Или в один миг превзойти все Его законы,
Сделайте Бога образом человека, а человека - конечной причиной,
Найдите добродетель на местах, все отношения презирайте,
Видеть все в себе, и только для себя родиться;
Ничто не может быть столь определенным, как наш разум,
Ничто не вызывает таких сомнений, как душа и воля. 32
Очевидно, что Поуп углублялся в философию, и не только вместе с Болингброком; несостоятельный "Трактат о человеческой природе" Юма появился в 1739 году, за три года до этой четвертой книги "Дунсиады". Есть некоторые свидетельства того, что виконт уже передал поэту деизм Шафтсбери, отточенный мудростью мира. 33 Довольно сатиры и банальностей, сказал Болингброк; обрати свою музу к божественной философии. "Лорд Батерст, - сообщал Джозеф Уортон, - неоднократно уверял меня, что читал всю схему "Эссе [о человеке]", написанную почерком Болингброка и составленную в виде ряда предложений, которые Поуп должен был изложить в стихах и проиллюстрировать". 34 Похоже, Поуп так и поступил, вплоть до использования отдельных фраз лорда-скептика 35, но при этом добавил несколько спасительных остатков своего христианского вероучения.
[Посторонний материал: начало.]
/-- The frame held after a stretch comes after the frames of the stretch. -/
theorem Stretch.delivered (h : Stretch k ops evs fs s t) {f : Frame} {u : State} (d : Delivered [] f t u) :
    Delivered fs f s u := by
  obtain ⟨hd, hr⟩ := d
  refine ⟨fun hc => (hd (h.moves.params ▸ hc)).trans (h.draws hc), fun hc => ?_⟩
  rw [hr (h.moves.params ▸ hc), h.reference hc]
  rfl

/-- The first answer after a stretch is the next one from its start. -/
theorem Stretch.clear_next (h : Stretch k ops evs fs s t) (hk : busyFlag (s.drawAt k) = false) :
    busyFlag (t.drawAt 0) = false := by
  rw [h.moves.draws, Nat.zero_add, hk]

/-- Operations that do what a BusWrite does, with a clear draw: a poll and the write; the frame is held (R124). -/
theorem stretch_of_busWrite {r : Rs} {b : Byte} (h : busyFlag (s.drawAt 0) = false)
    (hops : ∀ rest, runSeq none (ops ++ rest) s = runSeq none (busWriteOps s.params.busMode r b ++ rest) s) :
    ∃ t, Stretch 1 ops [.poll (s.answer .C), .wr r b] [⟨r, b⟩] s t ∧ t.acc = s.acc ∧ Delivered [] ⟨r, b⟩ s t := by
  obtain ⟨t, hrun, hmoves, hacc, hdraws, href⟩ := runSeq_busWrite r b h
  refine ⟨t, ⟨fun rest => (hops rest).trans (hrun rest), hmoves, hdraws, fun hc => ?_⟩, hacc, hdraws, href⟩
  rw [href hc, finishPending_latchIn _ _ (finishPending_pending _)]
  rfl

/-- A stretch goes on with one more frame, its busy check clear (R124). -/
theorem Stretch.then_frame (h : Stretch k ops evs fs s t) {ops' : List MicroOp} {r : Rs} {b : Byte}
    (hk : busyFlag (s.drawAt k) = false)
    (hops : ∀ rest, runSeq none (ops' ++ rest) t = runSeq none (busWriteOps s.params.busMode r b ++ rest) t) :
    ∃ u v, s.ClearAnswer k v ∧
      Stretch (k + 1) (ops ++ ops') (evs ++ [.poll v, .wr r b]) (fs ++ [⟨r, b⟩]) s u ∧ u.acc = t.acc ∧
      Delivered fs ⟨r, b⟩ s u := by
  rw [← h.moves.params] at hops
  obtain ⟨u, g, hacc, hd⟩ := stretch_of_busWrite (h.clear_next hk) hops
  exact ⟨u, _, h.moves.clearAnswer (h.clear_next hk), h.append g, hacc, h.delivered hd⟩

theorem Stretch.then_busWrite (h : Stretch k ops evs fs s t) (r : Rs) (b : Byte)
    (hk : busyFlag (s.drawAt k) = false) :
    ∃ u v, s.ClearAnswer k v ∧
      Stretch (k + 1) (ops ++ busWriteOps s.params.busMode r b) (evs ++ [.poll v, .wr r b]) (fs ++ [⟨r, b⟩]) s u ∧
      u.acc = t.acc ∧ Delivered fs ⟨r, b⟩ s u :=
  h.then_frame hk fun _ => rfl

/-- The jump of the CR path is a BusWrite of the byte its read selects (R175). -/
theorem runSeq_crJump (m : BusMode) (rest : List MicroOp) (s : State) :
    runSeq none (crJumpOps m ++ rest) s =
      runSeq none (busWriteOps m .C (crJumpByte (addressOf s.acc)) ++ rest) s := by
  rw [crJumpOps, busWriteOps, List.cons_append, List.cons_append, runSeq_plain (by decide), runSeq_plain (by simp)]
  rfl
Так он выпустил свое "Эссе о человеке: Послание I в феврале 1733 года; Послания II и III позднее в том же году; Послание IV в 1734 году. Вскоре оно было переведено на французский язык, и дюжина галлов приветствовала его как одно из самых блестящих объединений поэзии и философии, когда-либо созданных.
Сегодня о нем вспоминают в основном благодаря строкам, которые знают все; давайте же отдадим должное Папе и рассмотрим их в контексте его творчества и мысли. Он начинает с апострофа в адрес Болингброка:
Проснись, мой святой Иоанн! Оставь все низменные дела.
За низменные амбиции и гордость королей.